Your assignment: Give back only the lines in the records below from the one with "-- ==== Sys2Proof/Machine/Diverge.lean" to the one with "(R173, R175). -/", both inclusive, word for word.

Study material:

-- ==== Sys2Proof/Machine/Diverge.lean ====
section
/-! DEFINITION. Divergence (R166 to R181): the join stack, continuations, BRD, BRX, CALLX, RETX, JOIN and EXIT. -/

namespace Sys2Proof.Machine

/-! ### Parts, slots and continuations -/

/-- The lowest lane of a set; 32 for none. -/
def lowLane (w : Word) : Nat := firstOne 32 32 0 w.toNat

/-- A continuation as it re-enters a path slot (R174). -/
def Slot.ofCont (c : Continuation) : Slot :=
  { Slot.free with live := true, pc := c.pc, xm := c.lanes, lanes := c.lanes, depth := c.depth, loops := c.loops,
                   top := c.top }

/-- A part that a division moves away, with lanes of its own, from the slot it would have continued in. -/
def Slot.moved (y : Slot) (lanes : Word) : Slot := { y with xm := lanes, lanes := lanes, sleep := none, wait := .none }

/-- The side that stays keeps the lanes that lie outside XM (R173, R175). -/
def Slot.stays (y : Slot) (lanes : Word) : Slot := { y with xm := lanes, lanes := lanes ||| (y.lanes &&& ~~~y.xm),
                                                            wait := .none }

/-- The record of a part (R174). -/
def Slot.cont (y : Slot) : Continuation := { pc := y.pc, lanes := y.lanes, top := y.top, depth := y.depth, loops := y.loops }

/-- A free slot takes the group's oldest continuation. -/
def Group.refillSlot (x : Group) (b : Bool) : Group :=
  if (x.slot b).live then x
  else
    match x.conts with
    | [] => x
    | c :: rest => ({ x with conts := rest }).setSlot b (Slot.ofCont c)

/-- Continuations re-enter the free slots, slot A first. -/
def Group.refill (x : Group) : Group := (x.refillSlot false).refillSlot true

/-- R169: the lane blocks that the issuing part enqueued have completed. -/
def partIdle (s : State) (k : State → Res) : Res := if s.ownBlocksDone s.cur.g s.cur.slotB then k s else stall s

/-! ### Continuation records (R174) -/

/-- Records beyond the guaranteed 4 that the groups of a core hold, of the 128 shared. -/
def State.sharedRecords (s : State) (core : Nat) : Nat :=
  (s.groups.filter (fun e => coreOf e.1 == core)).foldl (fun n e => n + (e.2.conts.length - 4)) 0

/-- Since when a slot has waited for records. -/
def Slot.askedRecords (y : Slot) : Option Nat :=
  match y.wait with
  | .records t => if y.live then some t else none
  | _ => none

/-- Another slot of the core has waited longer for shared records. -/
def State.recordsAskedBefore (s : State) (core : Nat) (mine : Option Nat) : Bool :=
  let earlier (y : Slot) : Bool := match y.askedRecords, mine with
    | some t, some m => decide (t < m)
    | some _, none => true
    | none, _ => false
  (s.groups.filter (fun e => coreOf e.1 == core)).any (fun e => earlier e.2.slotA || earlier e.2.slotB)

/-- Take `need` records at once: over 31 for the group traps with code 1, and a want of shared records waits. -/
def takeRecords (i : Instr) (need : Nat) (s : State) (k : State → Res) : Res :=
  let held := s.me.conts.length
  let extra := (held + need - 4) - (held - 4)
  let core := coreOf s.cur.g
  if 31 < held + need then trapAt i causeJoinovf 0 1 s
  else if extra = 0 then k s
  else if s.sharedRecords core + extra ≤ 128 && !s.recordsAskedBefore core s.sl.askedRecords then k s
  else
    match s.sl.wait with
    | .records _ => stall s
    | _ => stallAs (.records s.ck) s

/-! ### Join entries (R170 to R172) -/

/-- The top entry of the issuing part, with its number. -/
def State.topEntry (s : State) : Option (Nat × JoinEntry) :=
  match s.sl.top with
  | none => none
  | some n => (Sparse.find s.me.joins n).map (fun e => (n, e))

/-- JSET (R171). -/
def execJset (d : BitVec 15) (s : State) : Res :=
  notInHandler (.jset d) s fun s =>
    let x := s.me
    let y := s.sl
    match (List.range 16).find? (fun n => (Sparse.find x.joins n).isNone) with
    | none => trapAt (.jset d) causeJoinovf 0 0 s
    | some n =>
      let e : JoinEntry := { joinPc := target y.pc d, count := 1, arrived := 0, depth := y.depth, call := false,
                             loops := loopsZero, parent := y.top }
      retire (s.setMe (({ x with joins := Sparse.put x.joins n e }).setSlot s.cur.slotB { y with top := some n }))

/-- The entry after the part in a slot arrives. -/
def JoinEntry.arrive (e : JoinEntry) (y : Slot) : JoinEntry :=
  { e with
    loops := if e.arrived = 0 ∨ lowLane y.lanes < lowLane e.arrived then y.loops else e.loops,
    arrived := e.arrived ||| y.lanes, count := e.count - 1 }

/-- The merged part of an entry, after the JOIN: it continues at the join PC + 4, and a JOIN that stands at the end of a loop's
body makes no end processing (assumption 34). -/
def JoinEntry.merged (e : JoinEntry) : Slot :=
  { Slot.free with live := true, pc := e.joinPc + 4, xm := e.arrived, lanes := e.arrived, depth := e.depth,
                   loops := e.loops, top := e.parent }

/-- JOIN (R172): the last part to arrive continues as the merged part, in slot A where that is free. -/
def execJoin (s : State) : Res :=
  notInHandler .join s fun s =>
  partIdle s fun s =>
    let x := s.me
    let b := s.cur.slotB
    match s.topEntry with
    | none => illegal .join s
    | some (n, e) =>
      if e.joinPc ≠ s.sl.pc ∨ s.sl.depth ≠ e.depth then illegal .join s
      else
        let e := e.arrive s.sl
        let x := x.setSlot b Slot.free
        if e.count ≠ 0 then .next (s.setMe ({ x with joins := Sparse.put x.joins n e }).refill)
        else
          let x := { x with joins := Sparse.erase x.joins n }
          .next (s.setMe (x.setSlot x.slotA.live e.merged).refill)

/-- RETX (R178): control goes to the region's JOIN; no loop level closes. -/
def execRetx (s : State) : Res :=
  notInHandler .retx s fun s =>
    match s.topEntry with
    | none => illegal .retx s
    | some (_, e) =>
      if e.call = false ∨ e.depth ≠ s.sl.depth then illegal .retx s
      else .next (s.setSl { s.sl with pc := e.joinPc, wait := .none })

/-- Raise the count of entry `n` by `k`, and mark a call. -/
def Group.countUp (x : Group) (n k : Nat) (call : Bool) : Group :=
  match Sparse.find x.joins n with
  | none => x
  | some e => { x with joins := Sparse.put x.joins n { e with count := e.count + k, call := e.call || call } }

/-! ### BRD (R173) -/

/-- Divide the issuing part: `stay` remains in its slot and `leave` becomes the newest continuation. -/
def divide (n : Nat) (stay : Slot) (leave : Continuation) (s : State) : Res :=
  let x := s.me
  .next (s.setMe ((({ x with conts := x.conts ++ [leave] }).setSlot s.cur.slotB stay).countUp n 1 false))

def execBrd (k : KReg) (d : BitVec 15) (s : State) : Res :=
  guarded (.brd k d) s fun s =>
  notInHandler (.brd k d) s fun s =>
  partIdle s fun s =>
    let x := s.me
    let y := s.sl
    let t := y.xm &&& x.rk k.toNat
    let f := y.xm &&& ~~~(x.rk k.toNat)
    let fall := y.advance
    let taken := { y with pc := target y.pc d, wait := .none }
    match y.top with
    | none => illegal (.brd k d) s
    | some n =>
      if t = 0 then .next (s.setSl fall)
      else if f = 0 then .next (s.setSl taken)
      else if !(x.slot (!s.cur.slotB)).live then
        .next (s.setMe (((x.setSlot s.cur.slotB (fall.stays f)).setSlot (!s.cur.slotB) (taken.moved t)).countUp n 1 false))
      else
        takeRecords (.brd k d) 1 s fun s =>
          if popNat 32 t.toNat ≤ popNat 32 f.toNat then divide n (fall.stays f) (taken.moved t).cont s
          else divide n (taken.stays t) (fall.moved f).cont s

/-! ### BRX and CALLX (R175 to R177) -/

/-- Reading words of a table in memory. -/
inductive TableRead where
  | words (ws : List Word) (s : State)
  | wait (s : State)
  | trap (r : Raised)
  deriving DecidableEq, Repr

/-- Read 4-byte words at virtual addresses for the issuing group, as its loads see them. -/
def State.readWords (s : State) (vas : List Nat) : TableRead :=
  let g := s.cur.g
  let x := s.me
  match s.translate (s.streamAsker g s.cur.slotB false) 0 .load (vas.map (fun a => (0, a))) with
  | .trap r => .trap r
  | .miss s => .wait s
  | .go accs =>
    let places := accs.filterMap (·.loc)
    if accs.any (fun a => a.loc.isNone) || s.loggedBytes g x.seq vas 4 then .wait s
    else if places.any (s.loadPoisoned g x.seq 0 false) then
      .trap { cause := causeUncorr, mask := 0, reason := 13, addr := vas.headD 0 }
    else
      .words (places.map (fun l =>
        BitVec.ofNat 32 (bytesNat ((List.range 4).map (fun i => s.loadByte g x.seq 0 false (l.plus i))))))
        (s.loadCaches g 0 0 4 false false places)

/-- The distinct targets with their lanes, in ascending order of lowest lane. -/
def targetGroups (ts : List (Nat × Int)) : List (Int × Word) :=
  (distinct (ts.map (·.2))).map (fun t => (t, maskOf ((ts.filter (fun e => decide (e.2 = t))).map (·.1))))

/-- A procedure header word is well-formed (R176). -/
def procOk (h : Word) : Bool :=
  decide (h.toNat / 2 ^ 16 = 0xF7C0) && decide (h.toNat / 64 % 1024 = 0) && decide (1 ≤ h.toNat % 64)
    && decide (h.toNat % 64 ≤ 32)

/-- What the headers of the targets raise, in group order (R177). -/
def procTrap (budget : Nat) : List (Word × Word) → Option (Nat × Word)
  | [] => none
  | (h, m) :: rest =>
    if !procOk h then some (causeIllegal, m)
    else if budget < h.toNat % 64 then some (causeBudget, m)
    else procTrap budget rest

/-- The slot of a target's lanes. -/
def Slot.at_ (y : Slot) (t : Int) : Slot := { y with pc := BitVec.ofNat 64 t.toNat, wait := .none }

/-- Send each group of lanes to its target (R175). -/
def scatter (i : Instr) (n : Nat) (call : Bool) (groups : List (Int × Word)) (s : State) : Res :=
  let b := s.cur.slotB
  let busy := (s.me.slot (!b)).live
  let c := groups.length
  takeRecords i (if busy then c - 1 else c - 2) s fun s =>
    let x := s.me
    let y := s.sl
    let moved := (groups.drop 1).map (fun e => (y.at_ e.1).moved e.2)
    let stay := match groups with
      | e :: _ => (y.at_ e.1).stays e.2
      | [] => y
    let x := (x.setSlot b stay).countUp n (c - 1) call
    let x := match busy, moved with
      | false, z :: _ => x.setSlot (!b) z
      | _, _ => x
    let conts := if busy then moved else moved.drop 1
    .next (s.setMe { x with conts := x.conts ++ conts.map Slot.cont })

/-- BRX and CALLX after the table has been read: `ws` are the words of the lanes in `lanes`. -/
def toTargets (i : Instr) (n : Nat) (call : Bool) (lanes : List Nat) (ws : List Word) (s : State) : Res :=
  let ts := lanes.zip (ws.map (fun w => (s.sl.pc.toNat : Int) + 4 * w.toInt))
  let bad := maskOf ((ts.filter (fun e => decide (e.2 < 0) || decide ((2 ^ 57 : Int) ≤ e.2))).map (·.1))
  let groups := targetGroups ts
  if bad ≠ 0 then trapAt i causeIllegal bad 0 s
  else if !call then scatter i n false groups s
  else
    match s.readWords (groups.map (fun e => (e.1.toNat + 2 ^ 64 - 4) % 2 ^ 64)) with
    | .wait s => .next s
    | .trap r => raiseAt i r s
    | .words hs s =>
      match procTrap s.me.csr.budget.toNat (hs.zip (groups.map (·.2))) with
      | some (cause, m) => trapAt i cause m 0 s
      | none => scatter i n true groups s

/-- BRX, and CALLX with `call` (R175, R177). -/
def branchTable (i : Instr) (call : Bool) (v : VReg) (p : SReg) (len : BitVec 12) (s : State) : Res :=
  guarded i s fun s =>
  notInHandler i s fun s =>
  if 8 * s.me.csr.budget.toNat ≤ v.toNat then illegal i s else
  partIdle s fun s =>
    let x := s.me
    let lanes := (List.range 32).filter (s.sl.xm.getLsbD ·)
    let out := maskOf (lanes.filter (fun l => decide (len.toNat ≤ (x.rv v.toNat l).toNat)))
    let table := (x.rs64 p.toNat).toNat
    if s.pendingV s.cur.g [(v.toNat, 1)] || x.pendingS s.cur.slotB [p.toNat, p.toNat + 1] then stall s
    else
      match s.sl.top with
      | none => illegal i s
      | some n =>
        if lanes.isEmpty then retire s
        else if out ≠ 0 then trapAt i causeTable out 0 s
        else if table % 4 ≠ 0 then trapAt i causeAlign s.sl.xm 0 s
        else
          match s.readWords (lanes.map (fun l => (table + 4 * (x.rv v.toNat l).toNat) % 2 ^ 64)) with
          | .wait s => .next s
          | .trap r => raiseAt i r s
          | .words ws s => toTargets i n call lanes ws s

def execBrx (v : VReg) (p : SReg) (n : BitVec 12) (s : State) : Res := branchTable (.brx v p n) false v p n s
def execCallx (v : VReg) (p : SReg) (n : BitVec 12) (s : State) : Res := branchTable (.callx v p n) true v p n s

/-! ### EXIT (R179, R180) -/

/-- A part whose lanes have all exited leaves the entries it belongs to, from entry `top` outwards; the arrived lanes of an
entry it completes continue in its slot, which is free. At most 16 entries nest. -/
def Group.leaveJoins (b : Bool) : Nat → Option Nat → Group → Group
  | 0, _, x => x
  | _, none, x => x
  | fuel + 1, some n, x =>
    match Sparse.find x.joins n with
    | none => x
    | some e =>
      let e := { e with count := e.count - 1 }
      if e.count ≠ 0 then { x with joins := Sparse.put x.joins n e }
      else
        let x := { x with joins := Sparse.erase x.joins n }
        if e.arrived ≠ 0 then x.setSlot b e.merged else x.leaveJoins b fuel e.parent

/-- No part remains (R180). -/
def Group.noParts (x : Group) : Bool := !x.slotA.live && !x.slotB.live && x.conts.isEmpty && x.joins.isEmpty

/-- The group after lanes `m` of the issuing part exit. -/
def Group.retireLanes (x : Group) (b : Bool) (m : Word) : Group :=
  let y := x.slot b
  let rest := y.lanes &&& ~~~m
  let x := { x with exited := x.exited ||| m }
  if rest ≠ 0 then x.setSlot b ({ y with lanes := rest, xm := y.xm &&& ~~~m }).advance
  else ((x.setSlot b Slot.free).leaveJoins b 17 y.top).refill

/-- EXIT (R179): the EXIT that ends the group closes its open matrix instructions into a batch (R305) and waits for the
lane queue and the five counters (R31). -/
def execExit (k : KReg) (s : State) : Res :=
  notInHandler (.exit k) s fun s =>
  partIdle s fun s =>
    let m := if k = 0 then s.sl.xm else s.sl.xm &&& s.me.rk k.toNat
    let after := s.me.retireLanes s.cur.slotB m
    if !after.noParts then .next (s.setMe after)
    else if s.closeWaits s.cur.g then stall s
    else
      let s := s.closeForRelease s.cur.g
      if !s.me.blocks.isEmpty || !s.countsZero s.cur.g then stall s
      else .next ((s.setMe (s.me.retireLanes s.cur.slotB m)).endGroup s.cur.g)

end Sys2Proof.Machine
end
---
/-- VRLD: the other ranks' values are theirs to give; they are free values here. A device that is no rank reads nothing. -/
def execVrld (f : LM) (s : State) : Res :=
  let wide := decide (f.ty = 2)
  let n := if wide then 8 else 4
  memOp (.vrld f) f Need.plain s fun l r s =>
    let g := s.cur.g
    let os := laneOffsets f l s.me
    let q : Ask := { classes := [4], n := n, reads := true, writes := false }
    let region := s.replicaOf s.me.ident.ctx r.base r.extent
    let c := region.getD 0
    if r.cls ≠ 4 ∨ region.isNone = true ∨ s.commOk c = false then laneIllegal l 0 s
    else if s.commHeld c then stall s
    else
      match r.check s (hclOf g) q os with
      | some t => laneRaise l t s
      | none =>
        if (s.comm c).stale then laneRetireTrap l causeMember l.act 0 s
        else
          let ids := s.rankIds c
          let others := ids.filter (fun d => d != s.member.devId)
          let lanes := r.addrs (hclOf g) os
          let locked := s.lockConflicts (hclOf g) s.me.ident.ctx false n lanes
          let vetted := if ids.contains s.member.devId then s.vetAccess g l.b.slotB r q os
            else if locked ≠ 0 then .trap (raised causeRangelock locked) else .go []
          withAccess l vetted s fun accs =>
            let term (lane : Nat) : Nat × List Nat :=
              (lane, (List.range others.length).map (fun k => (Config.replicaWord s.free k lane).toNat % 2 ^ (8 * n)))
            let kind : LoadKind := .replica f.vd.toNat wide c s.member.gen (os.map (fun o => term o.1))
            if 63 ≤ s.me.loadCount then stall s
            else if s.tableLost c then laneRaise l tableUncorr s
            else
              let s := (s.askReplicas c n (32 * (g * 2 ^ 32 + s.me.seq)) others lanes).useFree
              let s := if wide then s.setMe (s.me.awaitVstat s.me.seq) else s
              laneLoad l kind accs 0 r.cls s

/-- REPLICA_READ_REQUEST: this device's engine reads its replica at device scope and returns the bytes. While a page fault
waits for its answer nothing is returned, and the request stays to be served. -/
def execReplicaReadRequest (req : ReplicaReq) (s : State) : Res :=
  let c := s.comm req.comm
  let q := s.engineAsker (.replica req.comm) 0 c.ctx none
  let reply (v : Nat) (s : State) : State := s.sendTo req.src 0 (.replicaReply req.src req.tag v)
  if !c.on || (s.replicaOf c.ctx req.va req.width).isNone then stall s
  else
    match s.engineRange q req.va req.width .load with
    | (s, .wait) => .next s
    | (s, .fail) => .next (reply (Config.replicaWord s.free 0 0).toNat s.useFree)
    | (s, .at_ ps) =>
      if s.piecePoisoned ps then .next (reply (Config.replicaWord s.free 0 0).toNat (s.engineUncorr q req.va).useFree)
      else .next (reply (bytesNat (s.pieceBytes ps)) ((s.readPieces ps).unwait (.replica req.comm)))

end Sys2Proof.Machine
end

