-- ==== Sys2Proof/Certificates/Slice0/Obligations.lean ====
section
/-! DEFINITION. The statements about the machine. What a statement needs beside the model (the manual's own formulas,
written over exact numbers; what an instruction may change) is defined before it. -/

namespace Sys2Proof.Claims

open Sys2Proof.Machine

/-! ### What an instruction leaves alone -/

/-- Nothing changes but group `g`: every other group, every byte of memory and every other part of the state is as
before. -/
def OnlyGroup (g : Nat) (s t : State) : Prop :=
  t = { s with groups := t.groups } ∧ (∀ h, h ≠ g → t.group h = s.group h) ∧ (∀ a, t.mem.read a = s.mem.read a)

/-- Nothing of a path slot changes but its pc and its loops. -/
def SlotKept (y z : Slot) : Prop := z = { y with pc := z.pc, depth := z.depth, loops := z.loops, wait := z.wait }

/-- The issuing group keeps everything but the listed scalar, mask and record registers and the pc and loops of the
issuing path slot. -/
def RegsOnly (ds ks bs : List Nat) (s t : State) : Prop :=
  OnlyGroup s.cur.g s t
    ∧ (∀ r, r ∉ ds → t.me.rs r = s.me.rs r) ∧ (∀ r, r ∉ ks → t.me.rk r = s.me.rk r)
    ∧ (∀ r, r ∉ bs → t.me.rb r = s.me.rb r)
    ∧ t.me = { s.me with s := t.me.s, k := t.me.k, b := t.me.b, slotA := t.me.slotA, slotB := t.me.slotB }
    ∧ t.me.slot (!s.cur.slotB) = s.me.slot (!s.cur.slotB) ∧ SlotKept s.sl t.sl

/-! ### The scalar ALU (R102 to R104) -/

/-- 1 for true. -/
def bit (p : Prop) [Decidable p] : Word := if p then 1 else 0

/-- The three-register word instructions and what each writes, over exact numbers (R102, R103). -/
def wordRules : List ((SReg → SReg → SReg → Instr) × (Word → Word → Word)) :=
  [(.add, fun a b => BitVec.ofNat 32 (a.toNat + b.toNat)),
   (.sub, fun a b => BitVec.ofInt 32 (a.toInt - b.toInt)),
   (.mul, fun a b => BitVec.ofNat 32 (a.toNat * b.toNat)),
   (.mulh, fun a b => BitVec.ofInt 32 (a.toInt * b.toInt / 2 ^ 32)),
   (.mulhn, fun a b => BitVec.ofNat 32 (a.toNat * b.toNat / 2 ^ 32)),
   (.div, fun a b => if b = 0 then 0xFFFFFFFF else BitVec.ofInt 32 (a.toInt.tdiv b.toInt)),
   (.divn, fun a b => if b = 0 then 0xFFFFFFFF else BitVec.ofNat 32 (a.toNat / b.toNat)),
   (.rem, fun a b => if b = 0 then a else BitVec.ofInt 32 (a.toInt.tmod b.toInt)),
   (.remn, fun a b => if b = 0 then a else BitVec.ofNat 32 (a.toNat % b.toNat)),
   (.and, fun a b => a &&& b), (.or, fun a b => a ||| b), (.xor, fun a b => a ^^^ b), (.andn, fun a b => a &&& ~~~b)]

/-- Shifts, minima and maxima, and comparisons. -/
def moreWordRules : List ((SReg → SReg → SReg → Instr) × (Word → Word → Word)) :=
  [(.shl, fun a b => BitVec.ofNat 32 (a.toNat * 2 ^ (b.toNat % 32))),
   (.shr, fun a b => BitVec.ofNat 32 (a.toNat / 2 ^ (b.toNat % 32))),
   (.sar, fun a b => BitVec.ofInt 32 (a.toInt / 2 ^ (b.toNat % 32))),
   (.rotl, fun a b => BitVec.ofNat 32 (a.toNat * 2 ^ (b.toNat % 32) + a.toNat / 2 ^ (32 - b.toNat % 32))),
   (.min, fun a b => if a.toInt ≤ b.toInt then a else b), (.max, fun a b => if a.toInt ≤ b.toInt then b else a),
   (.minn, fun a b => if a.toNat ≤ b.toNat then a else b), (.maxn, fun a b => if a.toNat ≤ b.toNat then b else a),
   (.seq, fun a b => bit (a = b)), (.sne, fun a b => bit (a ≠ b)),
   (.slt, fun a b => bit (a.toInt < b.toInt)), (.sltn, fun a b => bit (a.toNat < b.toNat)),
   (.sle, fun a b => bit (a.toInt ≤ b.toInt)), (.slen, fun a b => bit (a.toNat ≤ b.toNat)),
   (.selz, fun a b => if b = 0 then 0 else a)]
...
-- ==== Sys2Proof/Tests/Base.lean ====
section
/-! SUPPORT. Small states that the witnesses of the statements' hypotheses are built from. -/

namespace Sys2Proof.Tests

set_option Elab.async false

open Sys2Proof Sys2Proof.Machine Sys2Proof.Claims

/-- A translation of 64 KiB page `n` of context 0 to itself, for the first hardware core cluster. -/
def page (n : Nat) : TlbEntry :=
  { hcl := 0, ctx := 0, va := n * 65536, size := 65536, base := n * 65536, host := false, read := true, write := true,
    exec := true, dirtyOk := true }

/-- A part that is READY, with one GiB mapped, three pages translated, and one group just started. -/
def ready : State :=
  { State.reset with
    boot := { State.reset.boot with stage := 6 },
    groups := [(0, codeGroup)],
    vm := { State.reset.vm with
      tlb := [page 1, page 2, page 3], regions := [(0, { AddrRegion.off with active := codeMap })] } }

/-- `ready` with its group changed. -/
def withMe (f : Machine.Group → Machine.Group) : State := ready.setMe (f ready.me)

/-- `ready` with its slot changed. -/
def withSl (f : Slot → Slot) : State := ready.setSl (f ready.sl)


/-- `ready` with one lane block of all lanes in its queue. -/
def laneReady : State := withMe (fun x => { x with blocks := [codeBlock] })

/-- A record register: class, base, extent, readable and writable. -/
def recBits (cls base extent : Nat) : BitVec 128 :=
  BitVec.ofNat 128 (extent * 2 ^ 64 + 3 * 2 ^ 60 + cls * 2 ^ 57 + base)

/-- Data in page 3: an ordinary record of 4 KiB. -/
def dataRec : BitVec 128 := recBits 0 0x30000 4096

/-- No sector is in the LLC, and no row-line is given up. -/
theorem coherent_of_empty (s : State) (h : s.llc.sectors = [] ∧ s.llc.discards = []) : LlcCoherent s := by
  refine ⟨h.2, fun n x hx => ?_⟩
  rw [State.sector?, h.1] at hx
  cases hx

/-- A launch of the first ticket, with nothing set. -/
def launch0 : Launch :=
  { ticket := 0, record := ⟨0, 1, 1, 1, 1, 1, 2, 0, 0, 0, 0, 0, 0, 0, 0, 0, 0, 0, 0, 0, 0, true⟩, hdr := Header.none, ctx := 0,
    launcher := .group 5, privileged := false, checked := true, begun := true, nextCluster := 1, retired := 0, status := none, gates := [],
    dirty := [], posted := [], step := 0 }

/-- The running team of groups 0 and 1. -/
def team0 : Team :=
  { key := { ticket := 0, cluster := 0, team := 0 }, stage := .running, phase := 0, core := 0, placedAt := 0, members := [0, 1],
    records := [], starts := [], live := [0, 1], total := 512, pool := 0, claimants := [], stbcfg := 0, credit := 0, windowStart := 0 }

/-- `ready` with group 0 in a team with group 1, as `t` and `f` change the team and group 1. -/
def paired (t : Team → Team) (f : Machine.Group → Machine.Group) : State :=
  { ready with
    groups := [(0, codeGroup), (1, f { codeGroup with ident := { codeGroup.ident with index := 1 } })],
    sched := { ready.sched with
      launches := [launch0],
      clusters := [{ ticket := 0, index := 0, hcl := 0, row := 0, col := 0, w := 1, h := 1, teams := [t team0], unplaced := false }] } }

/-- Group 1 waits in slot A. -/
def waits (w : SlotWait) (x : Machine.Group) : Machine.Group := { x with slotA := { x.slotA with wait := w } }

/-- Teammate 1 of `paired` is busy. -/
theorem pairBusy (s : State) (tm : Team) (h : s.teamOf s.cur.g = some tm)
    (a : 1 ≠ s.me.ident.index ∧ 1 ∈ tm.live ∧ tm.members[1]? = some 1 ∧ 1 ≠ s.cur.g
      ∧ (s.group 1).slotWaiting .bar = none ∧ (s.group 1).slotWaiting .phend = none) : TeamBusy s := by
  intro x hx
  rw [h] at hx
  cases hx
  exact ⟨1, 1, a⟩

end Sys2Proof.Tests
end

Response to the exercise:
-- ==== Sys2Proof/Machine/Diverge.lean ====
section
/-! DEFINITION. Divergence (R166 to R181): the join stack, continuations, BRD, BRX, CALLX, RETX, JOIN and EXIT. -/

namespace Sys2Proof.Machine

/-! ### Parts, slots and continuations -/

/-- The lowest lane of a set; 32 for none. -/
def lowLane (w : Word) : Nat := firstOne 32 32 0 w.toNat

/-- A continuation as it re-enters a path slot (R174). -/
def Slot.ofCont (c : Continuation) : Slot :=
  { Slot.free with live := true, pc := c.pc, xm := c.lanes, lanes := c.lanes, depth := c.depth, loops := c.loops,
                   top := c.top }

/-- A part that a division moves away, with lanes of its own, from the slot it would have continued in. -/
def Slot.moved (y : Slot) (lanes : Word) : Slot := { y with xm := lanes, lanes := lanes, sleep := none, wait := .none }

/-- The side that stays keeps the lanes that lie outside XM (R173, R175). -/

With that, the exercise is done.